DIRECTIONS
Please give back only the lines below from the one containing "refine issue_ok (q" to the one containing "by_cases haux : aux = 1#8", each repeated word for word, both ends included.

(SUPPLIED DATA)

/-- Settles O11: each instruction's own body, then what `issue` or a wait makes of it. -/
theorem controlAndSystemInstructions : Obligations.ControlAndSystemInstructions := by
  refine ⟨fun s p r h => ?control, fun s p rd ra rb aux h => ?system⟩
  case control =>
    dsimp only
    refine ⟨fun reg n op nextE hforbid htag => ?rep, fun n1 op hallow => ?repu, fun num => ⟨(exec_time ..).trans (issueReg_ok h rfl),
      fun v hv hmode => ?mfc, fun hv hmode htag => ?mtc⟩, fun rd ra rb aux => (exec_nop ..).trans (issueReg_ok h rfl)⟩
    case rep =>
      refine (exec_rep ..).trans (issueReg_ok h ?_)
      have huntagged : (reg && (procOf s.dev p.val).dTag[dReg r]) = false := by
        cases reg with
        | false => rfl
        | true => exact htag rfl
      by_cases hcount : (if reg then (procOf s.dev p.val).d[dReg r].truncate 32 else n.zeroExtend 32) = 0#32
      · rw [if_pos hcount]
        simp only [huntagged, hforbid, hcount]
        rfl
      · rw [if_neg hcount]
        simp only [huntagged, hforbid, beq_iff_eq, if_neg hcount]
        rfl
    case repu =>
      refine (exec_repu ..).trans (issueReg_ok h ?_)
      simp only [hallow]
      rfl
    case mfc =>
      refine (exec_mfc ..).trans (issueReg_ok h ?_)
      simp only [hv, (Bool.or_eq_true _ _).mpr hmode]
      rfl
    case mtc =>
      refine (exec_mtc ..).trans (issueReg_ok h ?_)
      have hnone : (crRead p.val (procOf s.dev p.val) num.toNat).isNone = false := by simpa using hv
      have hpriv : (!isPriv (procOf s.dev p.val) && !decide (num.toNat ≤ 2)) = false := by
        rcases hmode with hm | hm <;> simp [hm]
      have huntagged : (decide (num.toNat ≤ 2) && (procOf s.dev p.val).dTag[dReg r]) = false := by
        by_cases hle : num.toNat ≤ 2
        · simp only [htag hle, Bool.and_false]
        · simp [hle]
      simp only [has_userWrites, hnone, hpriv, huntagged]
      rfl
  case system =>
    dsimp only
    refine ⟨fun hpriv => ⟨⟨(leaveException (procOf s.dev p.val)).sr, (exec_rfe ..).trans (issueJump_taken h ?rfe),
      fun i hi => getLsbD_restoredSr _ _ i hi⟩, ?halt, fun hbusy hlock hload => ?pswap,
      fun hold => ?gfence⟩, (exec_fence ..).trans (issueWait_ends h rfl), ?call⟩
    case rfe => simp only [noExt, needPriv, hpriv]; rfl
    case halt => exact (exec_halt ..).trans (issueWait_ends h (by simp only [noExt, needPriv, hpriv]; rfl))
    case pswap =>
      rw [exec_pswap, execPswap]
      refine (atBoundary_run h).trans ?_
      simp only [hpriv, hbusy, hlock, hload]
      rfl
    case gfence =>
      rw [exec_gfence, execGfence]
      refine issue_ok (q := procOf s.dev p.val) h ?_
      simp only [noExt, needPriv, hpriv, hold]
      rfl
    case call =>
      rw [exec_call, execCall]
      refine (atBoundary_run h).trans ?_
      simp only [enterException_call, beq_iff_eq]
      by_cases haux : aux = 1#8
      · by_cases hwork : (procOf s.dev p.val).custodianWork = true
        · simp [haux, hwork]
        · cases isPriv (procOf s.dev p.val) <;> simp [haux, hwork]
      · simp [haux]

end Sys2Proof.Machine
end

section
/-! PROOF. What happens to a processor and its protection block from outside its program (R228-R232, R246-R249, R252, R253, R541). -/

namespace Sys2Proof.Machine

open Sys2Proof

/-- A processor with an event that its mask lets through is not one at reset (R212). -/
theorem ne_procReset_of_event {q : Proc} (p : Nat) (h : q.ev &&& q.evm ≠ 0#32) : q ≠ procReset p := by
  rintro rfl
  refine h ?_
  unfold procReset
  split <;> rfl

/-- An event interrupts at a boundary where nothing else is pending (R228, R229). -/
theorem pendingInterrupt_event {q : Proc} (hdead : q.dead = false) (hhalted : q.halted = false) (hoff : q.off = false)
    (hrepu : repuOn q = false) (hreq : q.haltReq = false) (hint : intOn q = true) (hpre : q.preempt = false)
    (hev : q.ev &&& q.evm ≠ 0#32) : pendingInterrupt q = some 0x80 := by
  unfold pendingInterrupt
  simp [hdead, hhalted, hoff, hrepu, hreq, hint, hpre, hev]

/-- An exception enters privileged mode with interrupts off (R228). -/
theorem enterException_mode (vector cause addr : Nat) (epc : BitVec 32) (q : Proc) :
    isPriv (enterException vector cause addr epc q) = true ∧ intOn (enterException vector cause addr epc q) = false := by
  have hbit (i : Nat) : (withBit (withBit q.sr srPriv true) srIe false).getLsbD i =
      if i = srIe then false else if i = srPriv then true else q.sr.getLsbD i := by
    rw [getLsbD_withBit _ (by decide), getLsbD_withBit _ (by decide)]
  exact ⟨hbit srPriv, hbit srIe⟩

/-- An interrupt outside a wait enters at VBR + 0x80 and changes nothing else of the device (R228). -/
theorem takeInterrupt_running {p : Nat} {cause : Nat} {d : Dev} (h : (procOf d p).wait = none) :
    takeInterrupt p cause d = onProc p (fun q => enterException 0x80 cause 0 q.pc q) d := by
  simp only [takeInterrupt, onProc, h]

/-- Settles O12: each command is its own condition's branch. -/
theorem processorAndProtectionEvents : Obligations.ProcessorAndProtectionEvents := by
  refine ⟨fun s p => ⟨?interrupt, ?budget, ?halt, ?restart⟩,
    fun s p k v word full => ⟨?revoke, ?fenced, ?load, ?loaded, rfl, rfl, rfl, rfl, rfl⟩⟩
  case interrupt =>
    intro hdead hhalted hoff hrepu hreq hint hpre hev hwait
    have hback : procOf (onProc p.val (fun q => q) s.dev) p.val = procOf s.dev p.val :=
      lookD_put_self_of_ne _ _ _ _ (ne_procReset_of_event p.val hev)
    refine ⟨enterException 0x80 0x80 0 (procOf s.dev p.val).pc (procOf s.dev p.val), ?_, rfl, rfl, rfl, rfl,
      enterException_mode ..⟩
    rw [exec_interruptEntry, execInterruptEntry, onDev, pendingInterrupt_event hdead hhalted hoff hrepu hreq hint hpre hev]
    have henter := takeInterrupt_running (cause := 0x80) (hback ▸ hwait : (procOf (onProc p.val (fun q => q) s.dev) p.val).wait = none)
    refine (congrArg (becomes s) henter).trans ?_
    simp only [onProc] at hback ⊢
    rw [hback]
  case budget =>
    intro hp hdead hpriv hbudget hcycle
    rw [exec_budgetExpire, execBudgetExpire, onDev]
    simp [hp, hdead, hpriv, hbudget, hcycle]
    rfl
  case halt =>
    intro hdead hhalted hoff
    rw [exec_haltReq, execHaltReq, onDev, haltReq]
    simp [hdead, hhalted, hoff]
  case restart =>
    intro n hdead
    rw [exec_engineRestart, execEngineRestart, if_pos hdead]
    refine ⟨_, rfl, ?_, rfl, fun _ a => readByte_zeroRange _ _ _ a⟩
    simp only [procReset, if_pos n.isLt]
    rfl
  case revoke =>
    intro hv hbusy hpend hvalid hdom
    refine ⟨fun hidle => ?_, fun hrepu hdead hhalted => ?_⟩
    · have hnow : (repuOn (procOf s.dev p.val) && !(procOf s.dev p.val).dead && !(procOf s.dev p.val).halted) = false := by
        rcases hidle with h | h | h <;> simp [h]
      rw [exec_revoke, execRevoke, onDev]
      simp only [hv, hbusy, hpend, hvalid, hdom, hnow, beq_self_eq_true]
      rfl
    · rw [exec_revoke, execRevoke, onDev]
      simp only [hv, hbusy, hpend, hvalid, hdom, hrepu, hdead, hhalted, beq_self_eq_true]
      rfl
  case fenced =>
    intro hbusy hold
    rw [exec_revokeFenceDone, execRevokeFenceDone, onDev]
    simp only [hbusy, hold]
    rfl
  case load =>
    intro hidle
    rw [exec_load, execLoad, onDev]
    simp only [hidle]
    rfl
  case loaded =>
    intro hbusy
    rw [exec_loadDone, execLoadDone]
    simp only [hbusy]
    rfl

end Sys2Proof.Machine
end

section
/-! PROOF. When instructions fault, and what taking a fault does (R204, R206, R219, R227-R229, R231, R238). -/

namespace Sys2Proof.Machine

open Sys2Proof

section
variable {s : State} {p : ProcId} {len cycles c a : Nat}

/-- A register instruction whose own effect faults takes the fault. -/
theorem issueReg_flt {body : Proc → LRes Proc} (h : Issues s p len) (hb : body (procOf s.dev p.val) = .flt c a) :
    issueReg p len cycles body s = becomes s (takeFault p.val c a s.dev) :=
  issue_flt h (by simp only [hb])

/-- A branch whose condition faults takes the fault. -/
theorem issueJump_flt {body : Proc → LRes (Proc × Nat × Option (BitVec 32))} (h : Issues s p)
    (hb : body (procOf s.dev p.val) = .flt c a) : issueJump p body s = becomes s (takeFault p.val c a s.dev) := by
  rw [issueJump, atBoundary_run h]
  simp only [hb]

end

/-! Accesses that stop. -/

section
variable {s : State} {p : ProcId} {f : MFmt} {a : BitVec 32} {base : Option (Fin 8 × BitVec 32)} {n c : Nat}
  (h : Issues s p (if f.e then 8 else 4)) (ha : effAddr (procOf s.dev p.val) f = .ok (a, base))
include h ha

theorem loadD_misaligned (hn : a.toNat % n ≠ 0) : loadD p f n s = becomes s (takeFault p.val fAlign a.toNat s.dev) := by
  rw [loadD, issueLoad]
  exact issueRead_flt h (by decide) (by simp only [ha, if_pos hn])

theorem storeD_misaligned (hn : a.toNat % n ≠ 0) : storeD p f n s = becomes s (takeFault p.val fAlign a.toNat s.dev) := by
  rw [storeD, issueStore]
  exact issue_flt h (by simp only [ha, if_pos hn])

/-- An aligned load whose access faults takes the access's fault. -/
theorem loadD_flt (hc : c ≠ fPoison) (hn : a.toNat % n = 0)
    (hload : loadBytes p.val (procOf s.dev p.val) a.toNat n s = .flt c a.toNat) :
    loadD p f n s = becomes s (takeFault p.val c a.toNat s.dev) := by
  rw [loadD, issueLoad]
  exact issueRead_flt h hc (by simp only [ha, hn, ne_eq, not_true_eq_false, if_false, hload])

/-- An aligned store whose access faults takes the access's fault. -/
theorem storeD_flt (hn : a.toNat % n = 0)
    (hstore : ∀ b t, storeBytes p.val (procOf s.dev p.val) a.toNat b t s = .flt c a.toNat) :
    storeD p f n s = becomes s (takeFault p.val c a.toNat s.dev) := by
  rw [storeD, issueStore]
  exact issue_flt h (by simp only [ha, hn, ne_eq, not_true_eq_false, if_false, hstore])

/-- Where every access at the address faults alike, so do all loads and stores of D registers. -/
theorem accesses_flt (hc : c ≠ fPoison) (h8 : a.toNat % 8 = 0)
    (hload : ∀ n, loadBytes p.val (procOf s.dev p.val) a.toNat n s = .flt c a.toNat)
    (hstore : ∀ b t, storeBytes p.val (procOf s.dev p.val) a.toNat b t s = .flt c a.toNat) :
    let faults := fun (i : Instr) => exec i s = becomes s (takeFault p.val c a.toNat s.dev)
    faults (.ldB p f) ∧ faults (.ldH p f) ∧ faults (.ldW p f) ∧ faults (.ldD p f) ∧
      faults (.stB p f) ∧ faults (.stH p f) ∧ faults (.stW p f) ∧ faults (.stD p f) :=
  ⟨loadD_flt h ha hc (by omega) (hload 1), loadD_flt h ha hc (by omega) (hload 2),
    loadD_flt h ha hc (by omega) (hload 4), loadD_flt h ha hc h8 (hload 8),
    storeD_flt h ha (by omega) hstore, storeD_flt h ha (by omega) hstore,
    storeD_flt h ha (by omega) hstore, storeD_flt h ha h8 hstore⟩

end

section
variable {s : State} {p : Nat} {q : Proc} {a : Nat}

/-- Under REPU the HBM window is out of reach (R219). -/
theorem repuSlow_hbm (hrepu : repuOn q = true) (hp : p < 512) (hsp : spaceOf a = .hbm) : repuSlow p a q = true := by
  have ha : 0x40000000 ≤ a := by
    unfold spaceOf at hsp
    split_ifs at hsp
    omega
  simp [repuSlow, hrepu, hp]
  omega

theorem repuSlow_idle (hrepu : repuOn q = false) : repuSlow p a q = false := by
  simp [repuSlow, hrepu]

/-- A string engine's address in no space does not exist (R238). -/
theorem checkAccess_reserved (d : Dev) (hp : p < 512) (hsp : spaceOf a = .reserved) (n : Nat) (rd wr : Bool) :
    checkAccess d p q a n rd wr = .unmapped := by
  simp [checkAccess, hsp, Nat.not_le.mpr hp]

end

/-- A condition of B that exists is 0 to 14 (R207). -/
theorem condHolds_isSome (sr : BitVec 32) {cond : BitVec 4} (h : cond ≠ 15#4) : (condHolds sr cond.toNat).isSome = true := by
  have hsome (n : Nat) (hn : n < 16) : (condHolds sr n).isSome = !(n == 15) := by
    interval_cases n <;> rfl
  have hne : cond.toNat ≠ 15 := fun hn => h (BitVec.eq_of_toNat_eq hn)
  simpa [hsome cond.toNat cond.isLt] using hne

/-- SR, BK and EV can be read on every processor (R197). -/
theorem crRead_low (p : Nat) (q : Proc) {n : Nat} (h : n ≤ 2) : (crRead p q n).isNone = false := by
  interval_cases n <;> rfl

(End SUPPLIED DATA)

SOLUTION TO THIS TASK
      refine issue_ok (q := procOf s.dev p.val) h ?_
      simp only [noExt, needPriv, hpriv, hold]
      rfl
    case call =>
      rw [exec_call, execCall]
      refine (atBoundary_run h).trans ?_
      simp only [enterException_call, beq_iff_eq]
      by_cases haux : aux = 1#8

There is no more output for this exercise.